:: MATERIAL FOR THIS EXERCISE ::

-- ==== Sys2Proof/Machine/PairForm.lean ====
section
/-! DEFINITION. How two parts form a pair (12: R318 to R320). -/

namespace Sys2Proof.Machine

/-- Pair protocol numbers that go together (R319). -/
def protoFits (a b : Nat) : Bool := decide (a ≤ b + 1) && decide (b ≤ a + 1)

/-- The conditions of R319 between this part, with a mode and a named partner, and what the partner says of itself. C counts
for nothing where no interface is populated. -/
def State.fitsAs (s : State) (mode : Nat) (partner : List Byte) (f : PartnerFit) : Bool :=
  (mode == 1 || mode == 2) && f.mode == mode && f.id == partner && f.names == s.deviceId && decide (16 ≤ s.lanesUp) &&
    f.period == s.tick.period && f.lpN == s.mpk.lpN && (f.lpN == 0 || f.lpCap == s.mpk.lpCap) && protoFits f.proto s.pairProto &&
    (s.sess.isEmpty || f.noSession)

/-- R319 holds between this part as it is configured and a partner that can be reached. -/
def State.pairFits (s : State) (f : PartnerFit) : Bool :=
  f.reachable && s.fitsAs s.pair.mode (slice s.dev.settings 0x30 16) f

/-- The partner can be reached and is configured for this part (R318). -/
def State.namedBy (s : State) (f : PartnerFit) : Bool := f.reachable && f.mode != 0 && f.names == s.deviceId

/-- The role of this part in a pair that forms with no session open (R320): by preference, else by the smaller
`DEVICE_ID`, byte 0 first. -/
def State.formRole (s : State) (pref : Nat) : Nat :=
  let mine := fld s.dev.settings 0x25 1
  if mine ≠ pref then (if mine = 0 then 1 else 2)
  else if ofBe s.deviceId < ofBe (slice s.dev.settings 0x30 16) then 1 else 2

/-- The pair's state as service begins (R320, R347). -/
def Pair.begin (p : Pair) : Pair :=
  { p.alone with
      formed := true, waits := true, lostRole := 0, seq := 0, seqHeld := 0, partnerSeqHeld := 0
      partnerDone := 0, partnerLive := [], ringDone := [], unacked := [], told := 0, toldLive := [], partnerFull := 0
      theirHeld := 0, theirOcc := [], got := [], standby := [] }

/-- The pair forms, if it may (R319, R320, R355): with sessions on one side only, that side is primary and the other stays
alone. -/
def State.formPair (s : State) (f : PartnerFit) : State :=
  if s.pair.formed || s.pair.left || s.dev.pkgFault || s.pair.mode = 0 || !s.pairFits f then s
  else if !s.sess.isEmpty then s.setRole 1
  else if !f.noSession then s
  else ({ s with pair := s.pair.begin }).setRole (s.formRole f.pref)

end Sys2Proof.Machine
end

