/-- `STAGE_2` (R355, R358, R361): where a flash fabric image is named, the command comes once to start its load and again
once that is through. -/
def execStage2 (e : Stage2Env) (s : State) : Host.Outcome State Fault Refusal :=
  if s.dev.pwrGood && s.dev.phase == .open1 && !s.dev.pkgFault && !s.clk.hold then .next (s.runStage2 e) else .next s

/-! SMBus (R367). -/

/-- The bus address of the management slave (R448). -/
def State.smbAddr (s : State) : Nat := 0x40 + s.dev.strap

/-- A command acknowledged. -/
def State.ack (s : State) : State := { s with out := { s.out with smbAck := true } }

/-- A command not acknowledged (R367, R449). -/
def State.nak (s : State) : State := { s with out := { s.out with smbAck := false } }

/-- A read answered. -/
def State.smbReads (s : State) (b : List Byte) : State := { s.ack with out := { s.ack.out with smbReply := b } }

/-- A command with PEC: not acknowledged without power or with a wrong PEC, refused where it is not accepted, or carried
out (R361, R367, R449). -/
def State.smbWrites (s : State) (pec ok : Bool) (f : State → State) : State :=
  if !s.dev.pwrGood || !pec then s.nak else if ok then f s.ack else s.ack.raise .devStatus 0x02000000

/-- `READ_HEALTH` (R367). -/
def execReadHealth (s : State) : Host.Outcome State Fault Refusal :=
  if s.dev.pwrGood then .next (s.smbReads (s.healthRecord.take 48)) else .next s.nak

/-- `READ_STATUS` (R367). -/
def execReadStatus (s : State) : Host.Outcome State Fault Refusal :=
  if s.dev.pwrGood then .next (s.smbReads (leBytes 4 (s.regValue .devStatus).toNat)) else .next s.nak

/-- `PARK` is accepted (R361). -/
def State.mayPark (s : State) : Bool := s.dev.stage == 2 && s.sess.isEmpty && s.pair.role == 0

/-- `PARK` (R361, R362, R367). -/
def execPark (data : Byte) (pec : Bool) (s : State) : Host.Outcome State Fault Refusal :=
  .next (s.smbWrites pec (data == 0x5A && s.mayPark) State.park)

/-- `UNPARK` (R363, R367). -/
def execUnpark (data : Byte) (pec : Bool) (s : State) : Host.Outcome State Fault Refusal :=
  .next (s.smbWrites pec (data == 0x5A && s.dev.stage == 3) State.unpark)

/-- `RESET` (R364, R367). -/
def execSmbReset (data : Byte) (pec : Bool) (s : State) : Host.Outcome State Fault Refusal :=
  .next (s.smbWrites pec (data == 0xA5) (fun s => (s.restart false).ack))

/-- Settings come over the bus: from stage 1, neither parked nor in clock hold, while no operator key is in use (R363,
R367, R449). -/
def State.smbSettings (s : State) : Bool := (s.dev.stage == 1 || s.dev.stage == 2) && s.operKey.isNone

/-- `SETTINGS_STAGE` (R367). -/
def execSettingsStage (off : BitVec 16) (data : List Byte) (pec : Bool) (s : State) : Host.Outcome State Fault Refusal :=
  .next (s.smbWrites pec (s.smbSettings && off.toNat % 32 == 0 && decide (off.toNat < 8192) && data.length == 32)
    (fun s => { s with dev := { s.dev with staging := overlay (fit 8192 s.dev.staging) off.toNat data } }))

/-- A commit's outcome (R366, R367): its pair mode is in force at once in a part that is in no pair. The buffer is filled
again in every case. -/
def State.commitSettings (s : State) (flashOk : Bool) : State :=
  let s := match s.writeSettings (fit 8192 s.dev.staging) true flashOk with
    | .error _ => s.raise .devStatus 0x02000000
    | .ok (_, _, t) =>
      if t.pair.formed then t else { t with pair := { t.pair with mode := fld t.dev.settings 0x24 1 } }
  s.fillStaging

/-- `SETTINGS_COMMIT` (R366, R367). -/
def execSettingsCommit (data : Byte) (pec flashOk : Bool) (s : State) : Host.Outcome State Fault Refusal :=
  .next (s.smbWrites pec (data == 0x5A && s.smbSettings) (fun s => s.commitSettings flashOk))

/-! Boundary scan. -/

/-- `BOUNDARY_SCAN_INSTRUCTION` (R440, R450). -/
def execBoundaryScanInstruction (i : ScanInstr) (s : State) : Host.Outcome State Fault Refusal :=
  if s.dev.pwrGood then .next { s with dev := { s.dev with scan := i == .other && s.dev.stage == 0 } } else .next s

/-! Commands that waited. -/

/-- What follows the response of a command that waited: the session of a `CLOSE_SESSION` is gone (R291), the part restarts
on the staged firmware (R364). -/
def State.afterResponse (s : State) : WaitFor → State
  | .close id => s.dropSession id
  | .restart =>
    let t := s.restart true
    { t with flash := { t.flash with active := !t.flash.active } }
  | _ => s

/-- The command on a mailbox whose answer is ready and waits for no access (R198). -/
def State.answered (s : State) (n : Nat) : Option BusyCmd :=
  (s.mb n).busy.filter (fun b => (b.done || b.wait == .restart) && !s.mbHeld n)
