/-- THE HOST'S MEMORY ACCESSES (R180, R190, R191, R195, R198, R324, R325, R400). An address that no committed decoder maps
reads as all-ones, poisoned, and sets `UNMAPPED`; a write to it does so too and changes no memory. Decoder 0 maps the HBM
window. A served write puts its bytes at the device address and a served read returns what is there; an access that has to
wait is held, and a tier in self-refresh begins its exit; a frozen controller drops a write and poisons a read; in a shadow
pair the secondary drops its host's write and sets a flag, and the primary forwards its host's with a tag of the tick after
the present one. Every write completes at once, but for one that is forwarded and not yet acknowledged. -/
def Obligations.HostMemory : Prop :=
  (∀ (s : State) (h n : Nat), s.cxl.dec0.committed = true → s.cxl.dec0.base ≤ h →
    h + n ≤ s.cxl.dec0.base + 0x139C0000000 → s.hdm h n = some (h - s.cxl.dec0.base)) ∧
  (∀ (s : State) (h n : Nat), s.memPort = true → s.hdm h n = none →
    exec (.hostMemRead h n) s = .next { s.raise .memPkg 0x80000000 with
      out := { s.out with readData := List.replicate n 0xFF, poisoned := true } }) ∧
  (∀ (s : State) (h : Nat) (b : List Byte), s.memPort = true → s.hdm h b.length = none →
    exec (.hostMemWrite h b) s = .next { s.raise .memPkg 0x80000000 with
      out := { s.out with writesDone := s.out.writesDone + 1 } }) ∧
  (∀ (s : State) (h n a : Nat), s.memPort = true → s.hdm h n = some a → s.waits a n = false → s.served a n = true →
    Answers (exec (.hostMemRead h n) s) (fun t =>
      t.out.readData = rdBytes s.mem a n ∧ t.out.poisoned = false ∧ t.mem = s.mem ∧ t.tiles = s.tiles ∧ t.sess = s.sess)) ∧
  (∀ (s : State) (h n a : Nat), s.memPort = true → s.hdm h n = some a → s.frozenAt a n = true →
    Answers (exec (.hostMemRead h n) s) (fun t => t.out.poisoned = true ∧ t.mem = s.mem)) ∧
  (∀ (s : State) (h a : Nat) (b : List Byte), s.memPort = true → s.hdm h b.length = some a → s.pair.shadow = false →
    s.waits a b.length = false → (s.ctlsOf a b.length).all s.ctlOn = true →
    Answers (exec (.hostMemWrite h b) s) (fun t =>
      t.mem = (if s.frozenAt a b.length = true then s.mem else wrBytes s.mem a b) ∧ t.tiles = s.tiles ∧ t.sess = s.sess ∧
      t.out.writesDone = s.out.writesDone + 1)) ∧
  (∀ (s : State) (h n a : Nat), s.memPort = true → s.hdm h n = some a → s.waits a n = true → s.frozenAt a n = false →
    Answers (exec (.hostMemRead h n) s) (fun t =>
      t.mpk.held = s.mpk.held ++ [{ kind := .read, addr := a, len := n }] ∧
      (s.tierHeld a = true → (t.tier (isLp a)).leaving = true) ∧ t.out = s.out ∧ t.mem = s.mem)) ∧
  (∀ (s : State) (h a : Nat) (b : List Byte), s.memPort = true → s.hdm h b.length = some a → s.pair.shadow = false →
    s.waits a b.length = true → s.frozenAt a b.length = false →
    Answers (exec (.hostMemWrite h b) s) (fun t =>
      t.mpk.held = s.mpk.held ++ [{ kind := .write, addr := a, len := b.length, data := b }] ∧
      (s.tierHeld a = true → (t.tier (isLp a)).leaving = true) ∧ t.mem = s.mem)) ∧
  (∀ (s : State) (h a : Nat) (b : List Byte), s.memPort = true → s.hdm h b.length = some a → s.pair.shadow = true →
    (s.pair.role = 2 → Answers (exec (.hostMemWrite h b) s) (fun t => t.mem = s.mem ∧
      (t.flags .pairState).getLsbD 21 = true ∧ t.pair = { s.pair with secWrite := true })) ∧
    (s.pair.role = 1 → Answers (exec (.hostMemWrite h b) s) (fun t => t.mem = s.mem ∧
      t.pair.seq = s.pair.seq + 1 ∧ t.out = s.out ∧
      let f : Forwarded := { seq := s.pair.seq + 1, tag := s.tick.count + 1, input := .write a b }
      t.pair.inputs = s.pair.inputs ++ [f] ∧ t.pair.unacked = s.pair.unacked ++ [f])))

/-- MEMORY EVENTS (R187, R191, R194 to R198, R369). A refresh is counted. A tier leaves self-refresh and serves what it
held, or enters it again while parked. The ingress buffer drains its oldest data, its tier being awake. A pseudo-channel at its threshold begins
to retire, or with four gone its stack freezes; each page copied moves the retirement on and the last ends it. A frozen
controller notes the sector and the kind of its error, every running step stops, and a reader's with its own code. A
cluster buffer's uncorrectable error stops the steps on its cluster, which retires at the next boundary. -/
def Obligations.MemoryEvents : Prop :=
  (∀ (s : State) (n : Nat), s.ctlServes n = true → (s.tier (decide (16 ≤ n))).inSr = false →
    (s.tier (decide (16 ≤ n))).leaving = false →
    exec (.refresh n) s = .next (s.setCtl n (fun c => { c with refreshes := c.refreshes + 1 }))) ∧
  (∀ (s : State) (lp : Bool), (s.tier lp).leaving = true → s.clk.hold = false →
    Answers (exec (.selfRefreshExitComplete lp) s) (fun t =>
      t.tier lp = {} ∧ t.tier (!lp) = s.tier (!lp) ∧ (∀ h ∈ t.mpk.held, h ∈ s.mpk.held) ∧
      ∀ h, s.mpk.held = [h] → h.kind = .write → isLp h.addr = lp → s.mpk.panic = false →
        let u := (s.setTier lp {}).gateTier lp true
        t.mpk.held = [] ∧ (u.served h.addr h.data.length = true → t.mem = wrBytes s.mem h.addr h.data))) ∧
  (∀ (s : State) (lp : Bool), s.dev.stage = 3 → (s.tier lp).inSr = false → (s.tier lp).leaving = false →
    Answers (exec (.selfRefreshReentry lp) s) (fun t =>
      t.tier lp = { inSr := true } ∧ t.tier (!lp) = s.tier (!lp) ∧ t.mem = s.mem)) ∧
  (∀ (s : State) (a : Nat) (b : List Byte) (rest : List (Nat × List Byte)), s.mpk.ingress = (a, b) :: rest →
    (s.tierHeld a = true → exec .ingressDrain s = .next (s.startExit a)) ∧
    (s.tierHeld a = false → (s.ctlsOf a b.length).all s.ctlOn = true →
    Answers (exec .ingressDrain s) (fun t => t.mpk.ingress = rest ∧
      (s.mpk.held = [] → t.mem = (if s.frozenAt a b.length = true then s.mem else wrBytes s.mem a b)) ∧
      t.mpk.panic = (s.mpk.panic && decide (65536 ≤ t.ingressFill))))) ∧
  (∀ (s : State) (stack pc addr : Nat), s.canon → s.mayRetire stack pc = true →
    Answers (exec (.pseudoChannelRetirement stack pc addr) s) (fun t =>
      if s.pcsFull = true then (t.memCtl stack).frozen = true
      else (∃ v, t.mpk.retiring = s.mpk.retiring ++ [{ stack := stack, pc := pc, page := 0, seed := v, mb := none }]) ∧
        (t.memCtl stack).retireBusy = true ∧ (t.memCtl stack).ceCount = (s.memCtl stack).ceCount + 1 ∧ t.mem = s.mem)) ∧
  (∀ (s : State) (stack pc : Nat) (j : RetireJob), s.canon → pc < 32 → s.copyWaits stack = false →
    s.retireJob stack pc = some j →
    Answers (exec (.retirePageCopy stack pc) s) (fun t => t.mem = s.mem ∧
      if j.page + 1 < 40960 then t.mpk.retired = s.mpk.retired ∧
        t.retireJob stack pc = some { j with page := j.page + 1 }
      else (∀ k ∈ t.mpk.retiring, k ≠ { j with page := j.page + 1 }) ∧
        t.mpk.retired = s.mpk.retired + 1 ∧ (t.memCtl stack).units.getLsbD pc = true)) ∧
  (∀ (s : State) (n addr : Nat) (cmd : Bool) (reader : Option (Nat × Nat)), s.canon → s.ctlServes n = true →
    Answers (exec (.controllerFreeze n addr cmd reader) s) (fun t =>
      (t.memCtl n).frozen = true ∧ (t.memCtl n).ueAddr = addr / 32 * 32 ∧ (t.memCtl n).ueCmd = cmd ∧
      (t.flags (.memStatus n)).getLsbD 25 = true ∧ t.mpk.retiring = [] ∧
      (s.mpk.panic = false → t.mem = s.mem ∧ (s.mpk.retiring = [] → ∀ k, k ≠ n → t.memCtl k = s.memCtl k)) ∧
      (s.pair.formed = true → t.pair.left = true ∧ t.sess = []) ∧
      (reader = none → s.pair.formed = false → ∀ id x run, s.session id = some x → x.running = some run → run.stop = none →
        ∃ y, t.session id = some y ∧ y.running = some { run with stop := some 0xF }) ∧
      (∀ r k g, reader = some (r, k) → r < 64 → k < 32 → (s.stream r k).ring = some g →
        (t.stream r k).ring = none ∧ (s.pair.formed = false →
        (t.flags (.strmErr r k)).getLsbD 26 = true ∧
        ∀ x run, s.session g.sess = some x → x.running = some run → run.stop = none →
          ∃ y, t.session g.sess = some y ∧ y.running = some { run with stop := some 0xC })))) ∧
  (∀ (s : State) (c : Nat), s.canon → s.bufServes c = true →
    Answers (exec (.clusterBufferUncorrectable c) s) (fun t =>
      (t.buf c).lost = true ∧ t.units.pend = s.units.pend ++ [.cluster c] ∧ t.mem = s.mem ∧
      ∀ id x run, s.session id = some x → x.running = some run → run.finish = none → run.begun = true → c ∈ run.live →
        run.stop = none → ∃ y, t.session id = some y ∧ y.running = some { run with stop := some 0xF }))
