-- ==== Sys2Proof/Laws/State.lean ====
section
/-! SUPPORT. What each named update of the state leaves as it was: one lemma per update and field, all by computation. -/

namespace Sys2Proof.Machine

/-- What each step of a fold keeps, the fold keeps. -/
theorem foldl_keeps {α β γ : Type} (g : β → γ) (f : β → α → β) (h : ∀ s c, g (f s c) = g s) (l : List α) :
    ∀ s, g (l.foldl f s) = g s := by
  induction l with
  | nil => intro s; rfl
  | cons c l ih => intro s; exact (ih _).trans (h s c)

@[simp] theorem State.setMb_pending (s : State) (n : Nat) (f : Mailbox → Mailbox) : (s.setMb n f).pending = s.pending := rfl
@[simp] theorem State.setMb_free (s : State) (n : Nat) (f : Mailbox → Mailbox) : (s.setMb n f).free = s.free := rfl
@[simp] theorem State.setMb_dev (s : State) (n : Nat) (f : Mailbox → Mailbox) : (s.setMb n f).dev = s.dev := rfl
@[simp] theorem State.setMb_flash (s : State) (n : Nat) (f : Mailbox → Mailbox) : (s.setMb n f).flash = s.flash := rfl
@[simp] theorem State.setMb_log (s : State) (n : Nat) (f : Mailbox → Mailbox) : (s.setMb n f).log = s.log := rfl
@[simp] theorem State.setMb_health (s : State) (n : Nat) (f : Mailbox → Mailbox) : (s.setMb n f).health = s.health := rfl
@[simp] theorem State.setMb_sess (s : State) (n : Nat) (f : Mailbox → Mailbox) : (s.setMb n f).sess = s.sess := rfl
@[simp] theorem State.setMb_tick (s : State) (n : Nat) (f : Mailbox → Mailbox) : (s.setMb n f).tick = s.tick := rfl
@[simp] theorem State.setMb_units (s : State) (n : Nat) (f : Mailbox → Mailbox) : (s.setMb n f).units = s.units := rfl
@[simp] theorem State.setMb_regions (s : State) (n : Nat) (f : Mailbox → Mailbox) : (s.setMb n f).regions = s.regions := rfl
@[simp] theorem State.setMb_tiles (s : State) (n : Nat) (f : Mailbox → Mailbox) : (s.setMb n f).tiles = s.tiles := rfl
@[simp] theorem State.setMb_bufs (s : State) (n : Nat) (f : Mailbox → Mailbox) : (s.setMb n f).bufs = s.bufs := rfl
@[simp] theorem State.setMb_eng (s : State) (n : Nat) (f : Mailbox → Mailbox) : (s.setMb n f).eng = s.eng := rfl
@[simp] theorem State.setMb_mem (s : State) (n : Nat) (f : Mailbox → Mailbox) : (s.setMb n f).mem = s.mem := rfl
@[simp] theorem State.setMb_ctl (s : State) (n : Nat) (f : Mailbox → Mailbox) : (s.setMb n f).ctl = s.ctl := rfl
@[simp] theorem State.setMb_mpk (s : State) (n : Nat) (f : Mailbox → Mailbox) : (s.setMb n f).mpk = s.mpk := rfl
@[simp] theorem State.setMb_fab (s : State) (n : Nat) (f : Mailbox → Mailbox) : (s.setMb n f).fab = s.fab := rfl
@[simp] theorem State.setMb_fcfg (s : State) (n : Nat) (f : Mailbox → Mailbox) : (s.setMb n f).fcfg = s.fcfg := rfl
@[simp] theorem State.setMb_loads (s : State) (n : Nat) (f : Mailbox → Mailbox) : (s.setMb n f).loads = s.loads := rfl
@[simp] theorem State.setMb_cxl (s : State) (n : Nat) (f : Mailbox → Mailbox) : (s.setMb n f).cxl = s.cxl := rfl
@[simp] theorem State.setMb_strait (s : State) (n : Nat) (f : Mailbox → Mailbox) : (s.setMb n f).strait = s.strait := rfl
@[simp] theorem State.setMb_ftx (s : State) (n : Nat) (f : Mailbox → Mailbox) : (s.setMb n f).ftx = s.ftx := rfl
@[simp] theorem State.setMb_pair (s : State) (n : Nat) (f : Mailbox → Mailbox) : (s.setMb n f).pair = s.pair := rfl
@[simp] theorem State.setMb_clk (s : State) (n : Nat) (f : Mailbox → Mailbox) : (s.setMb n f).clk = s.clk := rfl
@[simp] theorem State.setMb_pwr (s : State) (n : Nat) (f : Mailbox → Mailbox) : (s.setMb n f).pwr = s.pwr := rfl
@[simp] theorem State.setMb_sec (s : State) (n : Nat) (f : Mailbox → Mailbox) : (s.setMb n f).sec = s.sec := rfl
@[simp] theorem State.setMb_out (s : State) (n : Nat) (f : Mailbox → Mailbox) : (s.setMb n f).out = s.out := rfl
@[simp] theorem State.setMb_flagCnt (s : State) (n : Nat) (f : Mailbox → Mailbox) : (s.setMb n f).flagCnt = s.flagCnt := rfl
@[simp] theorem State.setMb_latch (s : State) (n : Nat) (f : Mailbox → Mailbox) : (s.setMb n f).latch = s.latch := rfl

:::

- TASK TO COMPLETE
Return the entries exactly through the "def State.namedBy (s" line.

- FINISHED TASK
-- ==== Sys2Proof/Machine/PairForm.lean ====
section
/-! DEFINITION. How two parts form a pair (12: R318 to R320). -/

namespace Sys2Proof.Machine

/-- Pair protocol numbers that go together (R319). -/
def protoFits (a b : Nat) : Bool := decide (a ≤ b + 1) && decide (b ≤ a + 1)

/-- The conditions of R319 between this part, with a mode and a named partner, and what the partner says of itself. C counts
for nothing where no interface is populated. -/
def State.fitsAs (s : State) (mode : Nat) (partner : List Byte) (f : PartnerFit) : Bool :=
  (mode == 1 || mode == 2) && f.mode == mode && f.id == partner && f.names == s.deviceId && decide (16 ≤ s.lanesUp) &&
    f.period == s.tick.period && f.lpN == s.mpk.lpN && (f.lpN == 0 || f.lpCap == s.mpk.lpCap) && protoFits f.proto s.pairProto &&
    (s.sess.isEmpty || f.noSession)

/-- R319 holds between this part as it is configured and a partner that can be reached. -/
def State.pairFits (s : State) (f : PartnerFit) : Bool :=
  f.reachable && s.fitsAs s.pair.mode (slice s.dev.settings 0x30 16) f

/-- The partner can be reached and is configured for this part (R318). -/
def State.namedBy (s : State) (f : PartnerFit) : Bool := f.reachable && f.mode != 0 && f.names == s.deviceId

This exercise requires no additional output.